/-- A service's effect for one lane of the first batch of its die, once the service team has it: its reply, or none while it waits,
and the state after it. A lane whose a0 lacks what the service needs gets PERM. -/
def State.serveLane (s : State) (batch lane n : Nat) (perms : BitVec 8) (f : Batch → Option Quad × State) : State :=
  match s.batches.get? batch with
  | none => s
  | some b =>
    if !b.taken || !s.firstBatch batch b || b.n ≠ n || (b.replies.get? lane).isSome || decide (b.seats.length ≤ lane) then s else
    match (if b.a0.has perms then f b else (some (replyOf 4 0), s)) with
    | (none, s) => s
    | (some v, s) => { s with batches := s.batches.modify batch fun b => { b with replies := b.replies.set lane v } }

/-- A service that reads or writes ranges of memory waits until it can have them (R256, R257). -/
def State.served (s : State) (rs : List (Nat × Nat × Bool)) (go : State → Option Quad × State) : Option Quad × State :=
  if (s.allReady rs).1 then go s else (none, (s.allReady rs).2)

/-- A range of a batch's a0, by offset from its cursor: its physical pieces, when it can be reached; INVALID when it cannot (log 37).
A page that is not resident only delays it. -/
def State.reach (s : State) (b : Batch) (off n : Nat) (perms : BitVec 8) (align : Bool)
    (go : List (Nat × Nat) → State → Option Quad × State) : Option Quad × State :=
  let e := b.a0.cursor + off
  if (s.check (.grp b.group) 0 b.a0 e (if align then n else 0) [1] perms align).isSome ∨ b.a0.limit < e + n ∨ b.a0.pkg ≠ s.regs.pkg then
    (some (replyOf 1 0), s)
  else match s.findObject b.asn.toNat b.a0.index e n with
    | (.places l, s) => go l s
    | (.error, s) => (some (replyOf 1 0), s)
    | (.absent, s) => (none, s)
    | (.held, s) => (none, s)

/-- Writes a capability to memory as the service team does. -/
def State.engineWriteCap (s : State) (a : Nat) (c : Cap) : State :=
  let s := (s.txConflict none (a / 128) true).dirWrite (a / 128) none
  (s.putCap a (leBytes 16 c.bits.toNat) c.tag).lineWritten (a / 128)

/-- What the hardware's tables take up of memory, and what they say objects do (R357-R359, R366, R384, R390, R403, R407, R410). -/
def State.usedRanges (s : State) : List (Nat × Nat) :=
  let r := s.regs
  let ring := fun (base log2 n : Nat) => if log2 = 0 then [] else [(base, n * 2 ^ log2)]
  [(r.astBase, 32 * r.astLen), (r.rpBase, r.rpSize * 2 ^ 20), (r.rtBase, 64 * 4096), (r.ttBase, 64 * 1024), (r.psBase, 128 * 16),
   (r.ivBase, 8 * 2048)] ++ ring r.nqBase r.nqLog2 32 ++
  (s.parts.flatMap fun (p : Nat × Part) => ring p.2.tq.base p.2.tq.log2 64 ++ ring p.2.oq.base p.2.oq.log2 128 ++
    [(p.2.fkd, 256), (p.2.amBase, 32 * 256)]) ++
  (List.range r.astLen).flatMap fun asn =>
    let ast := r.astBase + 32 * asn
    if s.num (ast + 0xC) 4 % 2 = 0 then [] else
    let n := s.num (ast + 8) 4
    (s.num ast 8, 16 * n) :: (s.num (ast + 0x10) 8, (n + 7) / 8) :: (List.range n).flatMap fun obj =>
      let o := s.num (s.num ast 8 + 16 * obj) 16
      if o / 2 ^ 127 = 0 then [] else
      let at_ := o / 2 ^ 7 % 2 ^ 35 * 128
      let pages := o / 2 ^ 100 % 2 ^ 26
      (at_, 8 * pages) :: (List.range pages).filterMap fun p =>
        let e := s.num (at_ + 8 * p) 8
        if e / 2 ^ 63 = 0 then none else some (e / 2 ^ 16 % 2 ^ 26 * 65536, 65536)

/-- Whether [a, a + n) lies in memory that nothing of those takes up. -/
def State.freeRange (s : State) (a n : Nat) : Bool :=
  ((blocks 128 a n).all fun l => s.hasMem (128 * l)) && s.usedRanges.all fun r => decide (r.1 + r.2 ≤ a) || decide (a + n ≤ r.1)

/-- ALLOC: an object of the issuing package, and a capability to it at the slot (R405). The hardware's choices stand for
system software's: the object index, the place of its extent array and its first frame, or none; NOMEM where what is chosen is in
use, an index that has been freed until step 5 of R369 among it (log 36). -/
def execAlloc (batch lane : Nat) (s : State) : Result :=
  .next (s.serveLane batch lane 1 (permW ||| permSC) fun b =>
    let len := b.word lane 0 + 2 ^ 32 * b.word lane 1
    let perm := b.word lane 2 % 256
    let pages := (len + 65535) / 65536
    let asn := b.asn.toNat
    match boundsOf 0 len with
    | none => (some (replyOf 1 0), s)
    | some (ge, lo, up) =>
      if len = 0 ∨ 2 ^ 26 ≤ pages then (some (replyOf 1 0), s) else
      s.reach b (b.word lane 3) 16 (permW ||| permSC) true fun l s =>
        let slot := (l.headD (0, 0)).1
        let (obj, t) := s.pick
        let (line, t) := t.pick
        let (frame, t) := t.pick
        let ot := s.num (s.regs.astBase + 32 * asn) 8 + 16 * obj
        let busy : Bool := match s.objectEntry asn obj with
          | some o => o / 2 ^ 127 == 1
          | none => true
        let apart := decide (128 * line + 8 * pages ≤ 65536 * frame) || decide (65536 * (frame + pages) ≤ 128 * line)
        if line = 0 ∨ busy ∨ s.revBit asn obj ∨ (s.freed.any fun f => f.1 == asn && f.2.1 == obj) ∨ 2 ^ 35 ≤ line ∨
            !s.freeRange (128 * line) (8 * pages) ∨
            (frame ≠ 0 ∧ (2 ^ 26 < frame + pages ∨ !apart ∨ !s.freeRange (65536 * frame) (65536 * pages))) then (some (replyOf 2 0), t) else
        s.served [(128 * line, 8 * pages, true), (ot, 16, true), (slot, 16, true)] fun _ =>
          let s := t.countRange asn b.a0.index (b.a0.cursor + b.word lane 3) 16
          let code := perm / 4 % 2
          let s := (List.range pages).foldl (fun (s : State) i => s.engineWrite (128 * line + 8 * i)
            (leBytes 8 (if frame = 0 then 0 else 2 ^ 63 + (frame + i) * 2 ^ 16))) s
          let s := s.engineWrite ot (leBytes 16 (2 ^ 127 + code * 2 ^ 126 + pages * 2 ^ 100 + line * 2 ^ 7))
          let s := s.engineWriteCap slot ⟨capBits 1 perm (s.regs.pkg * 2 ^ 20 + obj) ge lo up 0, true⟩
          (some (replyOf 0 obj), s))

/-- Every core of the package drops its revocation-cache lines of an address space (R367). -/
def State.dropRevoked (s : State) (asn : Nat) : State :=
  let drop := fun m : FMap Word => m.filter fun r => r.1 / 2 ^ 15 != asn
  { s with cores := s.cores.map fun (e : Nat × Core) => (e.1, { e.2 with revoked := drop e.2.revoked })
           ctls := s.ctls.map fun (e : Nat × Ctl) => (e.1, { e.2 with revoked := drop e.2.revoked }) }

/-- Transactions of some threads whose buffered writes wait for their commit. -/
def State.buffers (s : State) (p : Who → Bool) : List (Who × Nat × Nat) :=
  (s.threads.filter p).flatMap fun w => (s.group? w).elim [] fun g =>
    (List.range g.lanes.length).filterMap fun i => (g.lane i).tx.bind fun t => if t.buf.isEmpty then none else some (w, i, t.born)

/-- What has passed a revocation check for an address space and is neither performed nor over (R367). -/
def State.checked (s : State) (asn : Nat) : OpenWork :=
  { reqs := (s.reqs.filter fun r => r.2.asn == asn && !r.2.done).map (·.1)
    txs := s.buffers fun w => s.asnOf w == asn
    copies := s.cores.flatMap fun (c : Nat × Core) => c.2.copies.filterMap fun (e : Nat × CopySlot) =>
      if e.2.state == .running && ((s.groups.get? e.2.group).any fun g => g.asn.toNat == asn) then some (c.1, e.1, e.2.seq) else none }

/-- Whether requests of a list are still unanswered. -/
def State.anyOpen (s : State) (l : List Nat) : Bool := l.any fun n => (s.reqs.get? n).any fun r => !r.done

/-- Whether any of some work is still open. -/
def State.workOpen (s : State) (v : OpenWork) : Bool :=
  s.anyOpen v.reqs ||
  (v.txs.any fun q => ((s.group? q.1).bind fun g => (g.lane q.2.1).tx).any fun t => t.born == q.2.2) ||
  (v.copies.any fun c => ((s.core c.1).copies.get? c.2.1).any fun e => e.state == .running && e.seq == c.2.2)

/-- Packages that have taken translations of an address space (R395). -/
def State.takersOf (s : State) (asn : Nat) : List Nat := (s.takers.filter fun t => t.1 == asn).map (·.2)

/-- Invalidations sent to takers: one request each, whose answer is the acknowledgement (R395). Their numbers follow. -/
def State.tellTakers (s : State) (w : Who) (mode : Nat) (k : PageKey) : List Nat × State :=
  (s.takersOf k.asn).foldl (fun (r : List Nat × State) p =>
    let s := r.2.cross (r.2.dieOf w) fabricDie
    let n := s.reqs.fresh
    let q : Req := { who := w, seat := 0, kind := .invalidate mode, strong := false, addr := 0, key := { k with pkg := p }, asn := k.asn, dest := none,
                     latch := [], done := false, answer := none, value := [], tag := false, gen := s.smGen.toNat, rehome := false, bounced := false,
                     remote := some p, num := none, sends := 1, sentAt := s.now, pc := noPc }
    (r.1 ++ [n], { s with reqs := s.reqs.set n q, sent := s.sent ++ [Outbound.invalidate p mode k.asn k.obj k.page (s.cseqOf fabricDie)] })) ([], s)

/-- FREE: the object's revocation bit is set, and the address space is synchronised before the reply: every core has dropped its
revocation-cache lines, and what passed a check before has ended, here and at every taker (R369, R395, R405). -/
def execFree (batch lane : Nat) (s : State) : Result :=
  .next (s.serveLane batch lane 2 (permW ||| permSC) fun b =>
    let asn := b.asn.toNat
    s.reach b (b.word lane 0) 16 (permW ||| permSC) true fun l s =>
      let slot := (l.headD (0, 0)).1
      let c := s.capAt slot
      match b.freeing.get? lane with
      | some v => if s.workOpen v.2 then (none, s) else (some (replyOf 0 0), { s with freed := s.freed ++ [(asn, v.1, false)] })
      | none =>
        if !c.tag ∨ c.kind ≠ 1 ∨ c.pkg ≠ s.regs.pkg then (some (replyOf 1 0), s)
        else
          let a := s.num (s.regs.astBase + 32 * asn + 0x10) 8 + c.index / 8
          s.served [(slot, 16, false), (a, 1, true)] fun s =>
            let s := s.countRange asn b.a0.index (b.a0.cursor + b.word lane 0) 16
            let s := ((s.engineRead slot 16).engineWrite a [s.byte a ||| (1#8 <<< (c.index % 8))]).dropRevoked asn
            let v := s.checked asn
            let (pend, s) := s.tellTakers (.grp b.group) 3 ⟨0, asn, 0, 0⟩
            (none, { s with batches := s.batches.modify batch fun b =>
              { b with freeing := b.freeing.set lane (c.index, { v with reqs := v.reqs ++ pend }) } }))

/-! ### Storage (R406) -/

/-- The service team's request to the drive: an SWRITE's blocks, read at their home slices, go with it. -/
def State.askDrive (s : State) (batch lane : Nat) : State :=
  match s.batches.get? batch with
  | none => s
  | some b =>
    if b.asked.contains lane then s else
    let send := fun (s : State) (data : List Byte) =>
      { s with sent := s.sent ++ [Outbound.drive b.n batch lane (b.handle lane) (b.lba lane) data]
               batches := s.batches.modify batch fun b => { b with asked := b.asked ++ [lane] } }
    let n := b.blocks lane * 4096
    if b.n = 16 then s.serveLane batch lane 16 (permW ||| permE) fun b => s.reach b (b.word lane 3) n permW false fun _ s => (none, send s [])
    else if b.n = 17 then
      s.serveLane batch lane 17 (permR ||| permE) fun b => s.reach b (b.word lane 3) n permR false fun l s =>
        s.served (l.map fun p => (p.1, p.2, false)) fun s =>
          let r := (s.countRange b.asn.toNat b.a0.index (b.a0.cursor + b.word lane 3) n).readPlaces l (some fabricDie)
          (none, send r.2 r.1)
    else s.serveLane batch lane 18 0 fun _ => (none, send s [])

Assignment. Check each line of the entries above for the word "fabricDie". List the ones that have it.

Result for this exercise.
    let s := r.2.cross (r.2.dieOf w) fabricDie
    (r.1 ++ [n], { s with reqs := s.reqs.set n q, sent := s.sent ++ [Outbound.invalidate p mode k.asn k.obj k.page (s.cseqOf fabricDie)] })) ([], s)
          let r := (s.countRange b.asn.toNat b.a0.index (b.a0.cursor + b.word lane 3) n).readPlaces l (some fabricDie)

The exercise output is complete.